Exercise data:
/-- R288: what an atomic leaves in memory, for the old value and its operands read in its type. -/
def Obligations.AtomicFunctions : Prop :=
  ∀ (t : Ty) (old v c : W64), t.isInt = true →
    let o := un t old
    un t (atomNew t 0 old v c) = (o + un t v) % 2 ^ t.bits
    ∧ (un t (atomNew t 1 old v c) + un t v) % 2 ^ t.bits = o
    ∧ t.toInt (atomNew t 2 old v c) = min (t.toInt old) (t.toInt v)
    ∧ t.toInt (atomNew t 3 old v c) = max (t.toInt old) (t.toInt v)
    ∧ un t (atomNew t 4 old v c) = o &&& un t v ∧ un t (atomNew t 5 old v c) = o ||| un t v ∧ un t (atomNew t 6 old v c) = o ^^^ un t v
    ∧ un t (atomNew t 7 old v c) = un t v
    ∧ un t (atomNew t 8 old v c) = (if o = un t c then un t v else o)
    ∧ un t (atomNew t 9 old v c) = (if un t v ≤ o then 0 else o + 1)
    ∧ un t (atomNew t 10 old v c) = (if o = 0 ∨ un t v < o then un t v else o - 1)

/-! ### Synchronisation -/

/-- The instructions that make a release and then act at once: each with the scope of its release, what its operands and its group's earlier accesses must meet, and its effect for an arm (R98, R110, R111, R115, R292 to R298). -/
def Sys2Proof.Rules.releasing : List ((Word → Instr) × (Word → Option Nat) × (Word → Cx → State → Prop) × (Word → Cx → Nat → State → Prop) × (Word → Cx → Nat → State → State)) :=
  let always : Word → Cx → State → Prop := fun _ _ _ => True
  let off (cx : Cx) (k : Nat) (w : Word) : Nat := (cx.srcU k w.a .u32).toNat % 2 ^ 32
  [(.fence, fun w => if 2 ≤ w.fspec.toNat / 64 then some w.scope.toNat else none,
    fun w cx s => w.fspec.toNat / 64 % 2 = 1 → ∀ x ∈ s.asyncs, x.tag.team = cx.c.team → x.tag.grp = cx.c.grp → cx.g.split = true ∧ x.tag.arm ≠ armSel cx.c,
    fun _ _ _ _ => True,
    fun w cx _ s => if w.fspec.toNat / 64 % 2 = 1 then cx.acquire w.scope.toNat s else s),
   (.barArrive, fun _ => some 1, always,
    fun w cx k _ => (cx.srcU k w.a .u32).toNat ≤ 15 ∧ (w.b = .z ∨ (1 ≤ (cx.srcU k w.b .u32).toNat ∧ (cx.srcU k w.b .u32).toNat ≤ 64)),
    fun w cx k s => s.arriveBar cx.c.team cx.c.grp (cx.srcU k w.a .u32).toNat (if w.b = .z then none else some (cx.srcU k w.b .u32).toNat)),
   (.bobjInit, fun _ => some 1, always,
    fun w cx k s => s.rank10 cx [] [(⟨0, off cx k w, 16⟩, 16)] false = none,
    fun w cx k s =>
      let b := (cx.srcU k w.c .i32).toNat % 2 ^ 32
      let s := s.scrWrite cx.c.team (off cx k w) 16 ((cx.srcU k w.b .u32).toNat % 65536 * 2 ^ 16 + b * 2 ^ 64 + b * 2 ^ 96)
      (s.updTeam cx.c.team (fun t => { t with armed := if t.armed.contains (off cx k w / 16) then t.armed else (off cx k w / 16) :: t.armed })).evalBobj cx.c.team (off cx k w)),
   (.bobjArrive, fun w => some (max 1 w.scope.toNat), always,
    fun w cx k s => s.isArmed cx.c.team (off cx k w) = true ∧ s.rank10 cx [] [(⟨0, off cx k w, 16⟩, 16)] false = none,
    fun w cx k s =>
      if s.scrBad cx.c.team (off cx k w) 16 then
        let f := (s.imprecise cx.tag 0x16 0 0 0 0).free
        cx.writeU k .u32 f.2 f.1
      else cx.writeU k .u32 (BitVec.ofNat 64 (fld (s.scrRead cx.c.team (off cx k w) 16) 47 32)) (s.arriveBobj cx.c.team (off cx k w) ((cx.srcU k w.b .u32).toNat % 65536))),
   (.tlSignal, fun w => some w.scope.toNat, always,
    fun w cx k s => s.rank10 cx [(⟨0, (cx.srcU k w.a .u64).toNat, 8⟩, 8)] [] false = none ∧ s.rank11 cx [⟨0, (cx.srcU k w.a .u64).toNat, 8⟩] (needRW cx.priv) = none,
    fun w cx k s =>
      let s := s.fills cx.core cx.tenant [⟨0, (cx.srcU k w.a .u64).toNat, 8⟩]
      let pa := s.phys cx.core cx.tenant (cx.srcU k w.a .u64).toNat
      (cx.sendOp pa (.tlSignal pa (cx.srcU k w.b .u64)) s).1)]

/-- R95, R98, R110, R111, R115, R292 to R298, R457: FENCE, BAR.ARRIVE, BOBJ.INIT, BOBJ.ARRIVE and TL.SIGNAL act at once when their release has nothing to wait for; else they wait at their slot, and act when what it waited for is over. FENCE with an acquire is held while an earlier load or atomic of its context is on its way. BOBJ.ARRIVE answers the phase before its arrival; at a poisoned object it leaves the object, raises POISON imprecisely and answers a value that the rules do not give. -/
def Sys2Proof.Rules.ReleasingComplete : Prop :=
  ∀ r ∈ Rules.releasing, ∀ (w : Word) (s : State) (cx : Cx), isVector (r.1 w).form cx.h = false → r.2.2.1 w cx s →
    (∀ s0, Begins (r.1 w) (r.2.1 w) (∀ k ∈ cx.arms false, r.2.2.2.1 w cx k s) s cx s0 → exec (r.1 w) s = .next (cx.ends (r.1 w) (r.2.2.2.2 w) s0))
    ∧ (Passes (r.1 w) s cx → cx.clean (r.1 w) → (∀ k ∈ cx.arms false, r.2.2.2.1 w cx k s) → ¬ cx.released (r.2.1 w) s →
      exec (r.1 w) s = .next (cx.stay (cx.release (r.2.1 w) (cx.opened s)).2 (cx.release (r.2.1 w) (cx.opened s)).1))

/-- R107, R298, R299: WAITCNT completes once the class counts no more than its bound, and is held before; a FENCE with an acquire is held by an earlier load or atomic of its context. -/
def Sys2Proof.Rules.FencesComplete : Prop :=
  (∀ (w : Word) (s : State) (cx : Cx), Passes (.waitcnt w) s cx →
    (cx.g.ecnt.getD w.round.toNat 0 ≤ w.fspec.toNat % 64 → exec (.waitcnt w) s = .next (cx.advance (cx.begun (.waitcnt w) s)))
    ∧ (w.fspec.toNat % 64 < cx.g.ecnt.getD w.round.toNat 0 → exec (.waitcnt w) s = .next s))
  ∧ (∀ (w : Word) (s : State) (cx : Cx) (x : Async), Passes (.fence w) s cx → w.fspec.toNat / 64 % 2 = 1 → x ∈ s.asyncs → x.tag.team = cx.c.team → x.tag.grp = cx.c.grp →
    (cx.g.split = false ∨ x.tag.arm = armSel cx.c) → exec (.fence w) s = .next s)

/-- The cycle at which a wait with a timeout operand ends: the cycles left of one that a pre-emption stopped, else the operand's, and none with z (R291, R369). -/
def Sys2Proof.Rules.deadline (cx : Cx) (k : Nat) (o : Opd) (s : State) : Option Nat :=
  match (cx.g.arm cx.c.arm).left with
  | some n => some (s.clock + n)
  | none => if o = .z then none else some (s.clock + (cx.srcU k o .u32).toNat % 2 ^ 32)

/-- The end of a wait at a barrier: its status in the destination, and a TEAM acquire with status 1 (R294). -/
def Sys2Proof.Rules.leaveBar (v : Nat) : Cx → Nat → State → State := fun cx k s =>
  let s := cx.writeU k .u32 (BitVec.ofNat 64 v) (cx.done s)
  if v = 1 then cx.acquire 1 s else s

/-- A group has nothing to wait for at a barrier: it has never arrived there, or the phase of its last arrival is over (R294). -/
def Sys2Proof.Rules.barOver (s : State) (team grp b : Nat) : Prop :=
  ∃ t x, s.team team = some t ∧ t.bars[b]? = some x ∧ (x.ever.getLsbD grp = false ∨ x.phase ≠ x.lastph.getLsbD grp)

/-- A group's last phase of a barrier goes on (R294). -/
def Sys2Proof.Rules.barOn (s : State) (team grp b : Nat) : Prop :=
  ∃ t x, s.team team = some t ∧ t.bars[b]? = some x ∧ x.ever.getLsbD grp = true ∧ x.phase = x.lastph.getLsbD grp

/-- R293, R294, R369, R438: BAR.WAIT of a group whose last phase of the barrier is over, or that has never arrived, completes with status 1 and a TEAM acquire, for each arm it executes for; else it waits at its slot, with its deadline. BAR.SYNC, its release over, arrives, and then completes or waits in the same way; with the release not over it waits for that first. A wait that has ended completes with its status, and an acquire when that is 1. -/
def Sys2Proof.Rules.BarriersComplete : Prop :=
  (∀ (w : Word) (s : State) (cx : Cx), Passes (.barWait w) s cx → cx.clean (.barWait w) → isVector (Instr.barWait w).form cx.h = false →
    (∀ k ∈ cx.arms false, (cx.srcU k w.a .u32).toNat ≤ 15) →
    ((∀ k ∈ cx.arms false, Rules.barOver s cx.c.team cx.c.grp (cx.srcU k w.a .u32).toNat) → (w.dst ≠ w.a ∨ (cx.arms false).length = 1) →
      exec (.barWait w) s = .next (cx.ends (.barWait w) (Rules.leaveBar 1) (cx.begun (.barWait w) s)))
    ∧ (∀ k l, cx.arms false = k :: l → Rules.barOn s cx.c.team cx.c.grp (cx.srcU k w.a .u32).toNat →
      exec (.barWait w) s = .next (cx.keeps (.barWait w) (cx.stay { kind := .bar (cx.srcU k w.a .u32).toNat, deadline := Rules.deadline cx k w.c s, rel := true } (cx.begun (.barWait w) s)))))
  ∧ (∀ (w : Word) (s : State) (cx : Cx) (k : Nat) (l : List Nat), isVector (Instr.barSync w).form cx.h = false → cx.arms false = k :: l →
    let ok : Prop := ∀ k ∈ cx.arms false, (cx.srcU k w.a .u32).toNat ≤ 15 ∧ (w.b = .z ∨ (1 ≤ (cx.srcU k w.b .u32).toNat ∧ (cx.srcU k w.b .u32).toNat ≤ 64))
    let b := (cx.srcU k w.a .u32).toNat
    (∀ s0, Begins (.barSync w) (some 1) ok s cx s0 →
      let u := s0.arriveBar cx.c.team cx.c.grp b (if w.b = .z then none else some (cx.srcU k w.b .u32).toNat)
      (Rules.barOver u cx.c.team cx.c.grp b → l = [] → exec (.barSync w) s = .next (cx.advance (Rules.leaveBar 1 cx k u)))
      ∧ (Rules.barOn u cx.c.team cx.c.grp b →
        exec (.barSync w) s = .next (cx.keeps (.barSync w) (cx.stay { kind := .bar b, deadline := Rules.deadline cx k w.c s, sync := true, rel := true } u))))
    ∧ (Passes (.barSync w) s cx → cx.clean (.barSync w) → ok → ¬ cx.released (some 1) s → exec (.barSync w) s = .next (cx.stay (cx.release (some 1) (cx.opened s)).2 (cx.release (some 1) (cx.opened s)).1)))
  ∧ (∀ i ∈ [((.barWait : Word → Instr)), .barSync], ∀ (w : Word) (s : State) (cx : Cx) (k b : Nat) (v : W32), Resumes (i w) s cx k → isVector (i w).form cx.h = false →
    (cx.g.arm cx.c.arm).wait.kind = .bar b → (cx.g.arm cx.c.arm).wait.status = some v →
    exec (i w) s = .next (cx.finishes (Rules.leaveBar v.toNat) k (cx.begun (i w) s)))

Your goal: The answer is the run of lines above from the line containing "to R298). -/" through the line containing "(.bobjArrive, fun w", copied exactly and alone.

Solution for this problem:
/-- The instructions that make a release and then act at once: each with the scope of its release, what its operands and its group's earlier accesses must meet, and its effect for an arm (R98, R110, R111, R115, R292 to R298). -/
def Sys2Proof.Rules.releasing : List ((Word → Instr) × (Word → Option Nat) × (Word → Cx → State → Prop) × (Word → Cx → Nat → State → Prop) × (Word → Cx → Nat → State → State)) :=
  let always : Word → Cx → State → Prop := fun _ _ _ => True
  let off (cx : Cx) (k : Nat) (w : Word) : Nat := (cx.srcU k w.a .u32).toNat % 2 ^ 32
  [(.fence, fun w => if 2 ≤ w.fspec.toNat / 64 then some w.scope.toNat else none,
    fun w cx s => w.fspec.toNat / 64 % 2 = 1 → ∀ x ∈ s.asyncs, x.tag.team = cx.c.team → x.tag.grp = cx.c.grp → cx.g.split = true ∧ x.tag.arm ≠ armSel cx.c,
    fun _ _ _ _ => True,
    fun w cx _ s => if w.fspec.toNat / 64 % 2 = 1 then cx.acquire w.scope.toNat s else s),
   (.barArrive, fun _ => some 1, always,
    fun w cx k _ => (cx.srcU k w.a .u32).toNat ≤ 15 ∧ (w.b = .z ∨ (1 ≤ (cx.srcU k w.b .u32).toNat ∧ (cx.srcU k w.b .u32).toNat ≤ 64)),
    fun w cx k s => s.arriveBar cx.c.team cx.c.grp (cx.srcU k w.a .u32).toNat (if w.b = .z then none else some (cx.srcU k w.b .u32).toNat)),
   (.bobjInit, fun _ => some 1, always,
    fun w cx k s => s.rank10 cx [] [(⟨0, off cx k w, 16⟩, 16)] false = none,
    fun w cx k s =>
      let b := (cx.srcU k w.c .i32).toNat % 2 ^ 32
      let s := s.scrWrite cx.c.team (off cx k w) 16 ((cx.srcU k w.b .u32).toNat % 65536 * 2 ^ 16 + b * 2 ^ 64 + b * 2 ^ 96)
      (s.updTeam cx.c.team (fun t => { t with armed := if t.armed.contains (off cx k w / 16) then t.armed else (off cx k w / 16) :: t.armed })).evalBobj cx.c.team (off cx k w)),
   (.bobjArrive, fun w => some (max 1 w.scope.toNat), always,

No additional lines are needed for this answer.